Sales training isn’t about pontificating about a cool methodology or a bunch of tactics, but rather, it is about changing the behaviors and selling approaches of salespeople. Therefore, to maximize outcomes, the best sale training has built in coaching opportunities. It is designed to create opportunities to observe the participants apply what they are learning in order to provide, solid, constructive, supportive feedback. The best sales training incorporates a coaching framework that includes the following:
- Observation
- Description
- Prescription
- Absorb
- Apply
Sales training without built in coaching opportunities like the above is not sales training. It’s a lecture. Lectures don’t work. Lectures check boxes not change behaviors. The goal of the best sales training should be to change behaviors, and embedding coaching into the training is the only way to do that.
Key #5: Sales Role Play
Yeah, I know. Sales people hate role play. They find it intimidating, scary, and hard. I get it. It is, but there is nothing better for the coaching aspect of training than providing customized, targeted role play opportunities for participants to practice what they are learning. Like coaching, it’s not enough to simply lecture and run people through a few exercises. It’s important to give them opportunities to try. Like learning anything, skiing, tennis, golf, etc. once the instructor tells you what to do, they ask you do it. They want you to try what they’ve taught you and see how it feels,. It’s from these attempts at execution the instructor can observe how well you absorbed their instruction and where they can offer addition prescription to help you get better.
Role play helps participants improve during the training, not when they get home and the instructor is not watching and not able to offer feedback. The best sales training in the world provides role play that helps participants practice and helps the instructor coach and provide feedback in real time, creating immediate improvement and growth for the participants, not later when there is no opportunity to provide feedback.
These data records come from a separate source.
/-- Bits [255:160] of the transit form (R171). -/
def hdrTransit (h : Hdr) : List Byte :=
  leBytes 2 h.mask ++ leBytes 1 h.cls ++ leBytes 1 (h.memb % 128 + 128 * h.uni.toNat) ++ leBytes 1 (h.srcdev % 8) ++ zeros 7

/-- Bits [255:160] of the delivery form (R172). -/
def hdrDelivery (h : Hdr) : List Byte := leBytes 4 h.rwkey ++ leBytes 8 h.rwaddr

/-- The types that use each field of bits [159:0] (R170, R173 to R175, R76, R126, R136, R137, R163, R165, R184, R261). -/
def usesFmt : List Nat := [opGrad, opPartial, opLoad, opParm, opRslt, opCkpt]
def usesBucket : List Nat := [opDone, opStatus, opAck, opRdreq, opSread, opDigest] ++ usesFmt
def usesComma : List Nat := [opGrad, opPartial, opDone, opStatus, opLoad, opRslt, opAck, opRdreq, opCkpt]
def usesChunk : List Nat := [opStatus, opAck, opRdreq, opSread] ++ usesFmt
def usesGen : List Nat := [opParm, opNotice, opRetract, opCkpt]

/-- The header as it is sent: a field that the type does not use is zero (R170), whatever a frame passed on carried there. -/
def Hdr.sent (h : Hdr) : Hdr :=
  let on (l : List Nat) (v : Nat) : Nat := if l.contains h.op then v else 0
  { h with
    tent := h.tent && h.op == opParm, final := h.final && h.op == opDone, fmt := on usesFmt h.fmt, bucket := on usesBucket h.bucket,
    comma := on usesComma h.comma, chunk := on usesChunk h.chunk, elemoff := on usesFmt h.elemoff, gen := on usesGen h.gen }

/-- The 32 header bytes of a frame with a payload of `len` bytes: the transit form on a peer lane, the delivery form on a member lane. -/
def headerBytes (peer : Bool) (h : Hdr) (len : Nat) : List Byte :=
  let h := h.sent
  hdrLow { h with rw := h.rw && !peer } len ++ (if peer then hdrTransit h else hdrDelivery h)

/-- The bytes of a frame with its trailer (R169, R176). -/
def frameBytes (peer : Bool) (f : Frame) : List Byte :=
  let pl := pad64 f.payload
  let b := headerBytes peer f.hdr pl.length ++ pl
  b ++ crcBytes b

/-- The blocks of the frames a lane has sent, in order (R217), before scrambling; `codedStream` gives the codewords (R215). -/
def State.sentBlocks (s : State) (d : DevLane) : List Block66 :=
  streamBlocks 0 ((s.out.fibre.filter (·.1 == d.val)).map (·.2))

/-- The header of 32 received bytes, in the transit form (R170, R171). -/
def parseHeader (b : List Byte) : Hdr :=
  let fl := fieldAt b 1 1
  { op := fieldAt b 0 1, tent := fl.testBit 0, final := fl.testBit 1, rw := fl.testBit 2, fmt := fl / 16, job := fieldAt b 2 2,
    len := fieldAt b 4 2, bucket := fieldAt b 6 2, comma := fieldAt b 8 2, chunk := fieldAt b 10 3 % 2 ^ 20, elemoff := fieldAt b 13 3,
    gen := fieldAt b 16 4, mask := fieldAt b 20 2, cls := fieldAt b 22 1, memb := fieldAt b 23 1 % 128,
    uni := (fieldAt b 23 1).testBit 7, srcdev := fieldAt b 24 1 % 8 }

/-- Reserved header bits of the transit form are zero: bits 11, [103:100] and [255:195] (R170, R171). -/
def hdrRsvdZero (b : List Byte) : Bool :=
  !(fieldAt b 1 1).testBit 3 && fieldAt b 12 1 / 16 == 0 && fieldAt b 24 1 / 8 == 0 && zeroAt b 25 7

/-! ### Credits (R19) -/

/-- What a dropped entry named is lost: the contribution of an Admit entry, the requests of a Gather entry (R236, R180). -/
def State.loseEntry (s : State) (k : PlaneIx) (q : Nat) (e : QEntry) : State :=
  if q = 1 then s.updShare k e.job e.bucket fun h => { h with
    contribs := h.contribs.filter fun c => !(c.chunk == e.chunk && c.pass == e.pass && c.member == e.member) }
  else if q = 2 then s.updPlane k fun p => { p with gathers := p.gathers.filter fun g => !(g.job == e.job && g.layer == e.bucket) }
  else if q = 0 then s.updPlane k fun p => { p with parked := p.parked.eraseIdx 1 }
  else s

/-- A lane's queue without one descriptor; a lent job left without frames leaves the round robin (R204). -/
def Lane.leave (l : Lane) (x : Desc) (q : List Desc) : Lane :=
  { l with egress := q, drr := if q.any (fun y => y.job == x.job && y.cls < 0x80) then l.drr else l.drr.filter (·.job != x.job) }

/-- A stage removes an entry from its input queue (R19); an entry whose parity fails is dropped with what it named (R236).  The heads of the
Parse, Spill, Result and Publish queues are removed as soon as the stage after them has a credit, so that a removal there finds none left to
do. -/
def State.creditReturn (s : State) (k : PlaneIx) (q : Fin 8) (l : LaneIx) (parityBad : Bool) : State :=
  if q.val = 7 then
    let d := devLane k l
    if parityBad then
      match (s.lane d).egress with
      | [] => s
      | x :: xs =>
        let s := s.updLane d fun n => n.leave x xs
        (s.frmDrop k).error k { block := 3, cls := 2, index := 7, job := x.job, op := x.frame.hdr.op, opk := 2 }
    else
      s.updLane d fun n =>
        match n.egWait with
        | [] => n
        | x :: xs => if n.egress.length < 128 then { (n.joinDrr x) with egress := n.egress ++ [x], egWait := xs } else n
  else
    let x := (s.plane k).queue q.val
    if parityBad then
      match x.entries with
      | [] => s
      | e :: _ =>
        let s := s.updPlane k fun p => p.setQueue q.val x.dropHead
        let s := s.loseEntry k q.val e
        (s.frmDrop k).error k { block := 3, cls := 2, index := q.val, job := e.job, bucket := e.bucket, chunk := e.chunk, pass := e.pass }
    else if q.val = 0 || q.val = 3 || q.val = 5 || q.val = 6 then s
    else s.updPlane k fun p => p.setQueue q.val x.credit

/-! ### The policer -/

/-- What the policer decides for a frame (R200). -/
inductive Colour
  | green | yellow | red | refused
deriving DecidableEq, Repr, Inhabited

/-- Colour and admission of `b` bytes against a job's buckets and its partition's (R200, R201). -/
def colourOf (r : RateBlock) (tc tp part b : Nat) : Colour :=
  if !r.unmetered && tp < b then .red
  else if part < b then .refused
  else if !r.unmetered && tc < b then .yellow
  else .green

/-- The policer (R199 to R202): whether the frame goes on, and the state with tokens, billing and drops. Only a frame on a member
lane of a job in `LOADING`, `RUNNING` or `RECLAIMING` is metered. -/
def State.police (s : State) (d : DevLane) (job bytes : Nat) : Bool × State :=
  let k := planeOf d
  match s.findJob job, s.pjob k job with
  | some j, some pj =>
    if s.isPeer d || !j.st.isActive || (s.laneMember j k (laneIn d)).isNone then (true, s)
    else
      let serve := j.hdr.serving
      let part := if serve then (s.plane k).tokServe else (s.plane k).tokLend
      match colourOf pj.rate pj.tc pj.tp part bytes with
      | .red => (false, (s.jobCtr k job .meterDrop).frmDrop k)
      | .refused => (false, (s.jobCtr k job .partDrop).frmDrop k)
      | c =>
        let free := pj.rate.unmetered
        let green := c == .green
        let s := s.updPJob k job fun pj => { pj with
          tp := if free then pj.tp else pj.tp - bytes
          tc := if free || !green then pj.tc else pj.tc - bytes }
        let s := s.updPlane k fun p => if serve then { p with tokServe := p.tokServe - bytes } else { p with tokLend := p.tokLend - bytes }
        let s := s.jobCtr64 k job (if green then .billGB else .billYB) bytes
        (true, s.jobCtr64 k job (if green then .billGF else .billYF) 1)
  | _, _ => (true, s)

/-! ### The refill -/

/-- A job's buckets at a refill: a pending contract takes effect, the rates are added, the sizes bound them (R200, R207); buckets
whose parity failed are filled (R236). -/
def PJob.refill (j : PJob) : PJob :=
  let r := j.pendRate.getD j.rate
  if j.meterBad then { j with rate := r, pendRate := none, tc := r.cbs, tp := r.pbs, meterBad := false }
  else { j with rate := r, pendRate := none, tc := min (j.tc + r.cir) r.cbs, tp := min (j.tp + r.pir) r.pbs }

/-- A lane's shaper at a refill (R205, R207); a bucket whose parity failed is filled (R236). -/
def Lane.refill (l : Lane) : Lane :=
  let (rate, burst, ovh) := l.pendShape.getD (l.shrate, l.shburst, l.shovh)
  { l with shrate := rate, shburst := burst, shovh := ovh, pendShape := none, shapeBad := false,
           ts := if l.shapeBad then burst else min (l.ts + rate) burst }

/-- The refill of a plane (R200, R201, R205, R207); `parityBadJob` names a job whose meter buckets fail parity as they are read. -/
def State.refill (s : State) (k : PlaneIx) (parityBadJob : Option Nat) : State :=
  let part := s.part
  let s := s.updPlane k fun p => { p with
    jobs := p.jobs.map PJob.refill
    lanes := p.lanes.map Lane.refill
    tokLend := min (p.tokLend + part.lend.partceil) part.lend.partburst
    tokServe := min (p.tokServe + part.serve.partceil) part.serve.partburst }
  match parityBadJob with
  | none => s
  | some id =>
    match s.pjob k id with
    | none => s
    | some _ => (s.updPJob k id fun j => { j with meterBad := true }).error k { block := 0x0B, cls := 2, job := id }

def execRefill (k : PlaneIx) (parityBadJob : Option Nat) (s : State) : Out := .next (s.refill k parityBadJob)

/-! ### Gates -/

/-- Where a counter value stands in a gate cycle of length `g` under a phase (R209). -/
def gatePos (g phase cnt : Nat) : Nat := (cnt + g - phase % g) % g

/-- The start of the cycle that comes next on a plane (R209): the end of the running one, or, with a phase waiting, the first counter value
at or after the end of the cycle that ran when the plane took it that satisfies the new phase. -/
def Plane.nextCycle (p : Plane) (g : Nat) : Nat :=
  match p.pendPhase with
  | none => p.cnt + (g - gatePos g p.gphase p.cnt)
  | some np => p.gateEnd + (g - gatePos g np p.gateEnd) % g

/-- The end of the running cycle, kept from a phase that already waits (R209). -/
def Plane.nextGateEnd (p : Plane) (g : Nat) : Nat := if p.pendPhase.isSome then p.gateEnd else p.nextCycle g

/-- The distance in ns from the plane's counter to the start of the next serving window (R208, R209); none without gates.  Between the end
of a cycle and the start of the next under a new phase there is no window. -/
def State.nextWindow (s : State) (k : PlaneIx) : Option Nat :=
  let g := s.part.gcycle
  if s.part.gnwin = 0 || g = 0 then none
  else
    let p := s.plane k
    let pos := gatePos g p.gphase p.cnt
    let ws := s.part.gstart.take s.part.gnwin
    match if p.pendPhase.isSome && p.gateEnd ≤ p.cnt then none else ws.find? (· ≥ pos) with
    | some w => some (w - pos)
    | none => some (p.nextCycle g + ws.headD 0 - p.cnt)

/-- The payload length a frame is sent with. -/
def Frame.len (f : Frame) : Nat := (pad64 f.payload).length

/-- The wire bytes of a frame of a payload length for the guard band: `SHOVH` is taken as 20 where it is set lower (R206, R210, R217). -/
def guardBytes (l : Lane) (len : Nat) : Nat := len + 36 + max l.shovh 20

/-- Whether a lent frame of a payload length may start on a lane now: the gate is open, and it finishes before the next window (R203, R208,
R210). -/
def State.gateAllows (s : State) (d : DevLane) (len : Nat) : Bool :=
  let k := planeOf d
  if s.laneOwner d != 2 then true
  else if (s.plane k).window then false
  else (s.nextWindow k).all fun t => (guardBytes (s.lane d) len + 49) / 50 ≤ t

/-- A serving window opens on a plane (R208). -/
def execGateWindowOpen (k : PlaneIx) (s : State) : Out :=
  if s.part.gnwin = 0 then .next s else .next (s.updPlane k fun p => { p with window := true })

/-- A serving window closes (R208). -/
def execGateWindowClose (k : PlaneIx) (s : State) : Out := .next (s.updPlane k fun p => { p with window := false })

/-- A gate cycle starts; a pending phase takes effect (R209). -/
def execGateCycleStart (k : PlaneIx) (s : State) : Out :=
  if s.part.gnwin = 0 then .next (s.updPlane k fun p => { p with gphase := p.pendPhase.getD p.gphase, pendPhase := none })
  else .next (s.updPlane k fun p => { p with
    gphase := p.pendPhase.getD p.gphase, pendPhase := none,
    window := false })

/-! ### Selection -/

/-- The serving frame of rule 1 of R203: the first frame of the highest level waiting. -/
def servingPick (q : List Desc) : Option Desc :=
  ([0x80, 0x81, 0x82, 0x83].filterMap fun c => q.find? (·.cls == c)).head?

/-- Whether two descriptors are the same entry: removal takes the first equal one, which is the one selected. -/
def eraseFirst (q : List Desc) (d : Desc) : List Desc := q.erase d

/-- The deficit round robin of R204, by fuel: the selected descriptor, the list afterwards, and the jobs whose turns started. -/
def drrPick (quantum : Nat → Nat) (q : List Desc) : Nat → List DrrEntry → List Nat → Option Desc × List DrrEntry × List Nat
  | 0, es, ts => (none, es, ts)
  | _, [], ts => (none, [], ts)
  | n + 1, e :: es, ts =>
    match q.find? (fun d => d.job == e.job && d.cls < 0x80) with
    | none => drrPick quantum q n es ts
    | some d =>
      let (e', ts) := if e.started then (e, ts) else ({ e with deficit := e.deficit + quantum e.job, started := true }, ts ++ [e.job])
      if d.frame.bytes ≤ e'.deficit then (some d, e' :: es, ts)
      else drrPick quantum q n (es ++ [{ e' with started := false }]) ts

/-- The lane time in ns of a frame of a payload length, at 50 bytes per ns (R215, R217). -/
def laneTime (len : Nat) : Nat := (len + 48 + 49) / 50

/-- The selected descriptor leaves its queue, its deficit charged, and a waiting descriptor takes the freed entry (R19, R204). -/
def Lane.takeOut (l : Lane) (x : Desc) : Lane :=
  let q := eraseFirst l.egress x
  let l := if x.cls ≥ 0x80 then { l with egress := q }
    else
      let l := l.leave x q
      { l with drr := l.drr.map fun e => if e.job == x.job then { e with deficit := e.deficit - x.frame.bytes } else e }
  match l.egWait with
  | [] => l
  | y :: ys => { l.joinDrr y with egress := l.egress ++ [y], egWait := ys }

/-- A stored frame whose byte parity fails as the serialiser reads it is discarded (R177, R235); a queue entry's parity is R236's. -/
def State.loseSent (s : State) (d : DevLane) (x : Desc) : State :=
  let k := planeOf d
  ((s.updLane d fun l => l.takeOut x).loseStored k { x.frame with hdr := { x.frame.hdr with job := x.job } } x.later 7).replicator k

/-- A frame starts on a lane (R203 to R205): the shaper's tokens are taken, the deficit is charged, and the bytes go out, the last one
`laneTime` later (R217, R226); the replicator goes on with the credit (R19). -/
def State.startFrame (s : State) (d : DevLane) (x : Desc) : State :=
  let peer := s.isPeer d
  let now := (s.plane (planeOf d)).cnt
  let s := s.updLane d fun l =>
    { l.takeOut x with ts := l.ts - (x.frame.len + 36 + l.shovh), sendEnd := now + laneTime x.frame.len }
  ({ s with out := { s.out with fibre := s.out.fibre ++ [(d.val, frameBytes peer x.frame)] } } : State).replicator (planeOf d)

/-- Marks one waiting descriptor. -/
def Lane.mark (l : Lane) (x y : Desc) : Lane := { l with egress := l.egress.replace x y }

/-- The chosen frame starts when the shaper holds its wire bytes; until then the lane sends nothing, counted once in `SHAPEWAIT`
(R203, R205, R211). -/
def State.shape (s : State) (d : DevLane) (x : Desc) : State :=
  let l := s.lane d
  if x.later != .none then s.loseSent d x
  else if x.frame.len + 36 + l.shovh ≤ l.ts then s.startFrame d x
  else if x.waited then s
  else (s.laneCtr d .shapeWait).updLane d fun l => l.mark x { x with waited := true }

/-- A turn started is counted in `DRRTURN` (R211). -/
def State.drrTurn (s : State) (k : PlaneIx) (l : LaneIx) (job : Nat) : State :=
  s.updPJob k job fun j => { j with drrTurns := ctrAdd j.drrTurns l.val 1 }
If you’re evaluating what the best sales training is for your organization, these 5 criteria are critical. Evaluate each sales training through these criteria and ask:
- Does the sales training leverage the psychology of decision making?
- Does the sales training embrace the concept of how people change?
- Is the sales training entertaining and fun?
- Is coaching built INTO the training curriculum?
- Does the sales training leverage role play?
If these 5 elements exist in spades, you’ve found one of the best sales trainings available. If not, then keep looking.
Remember, you’re not buying sales training. You’re buying more revenue, shorter sales cycles, improved win rates, and higher average sales prices. And training that doesn’t have these 5 won’t allow you to achieve the outcomes you’re looking for.
And who wants to pay something and not get the results – not me!?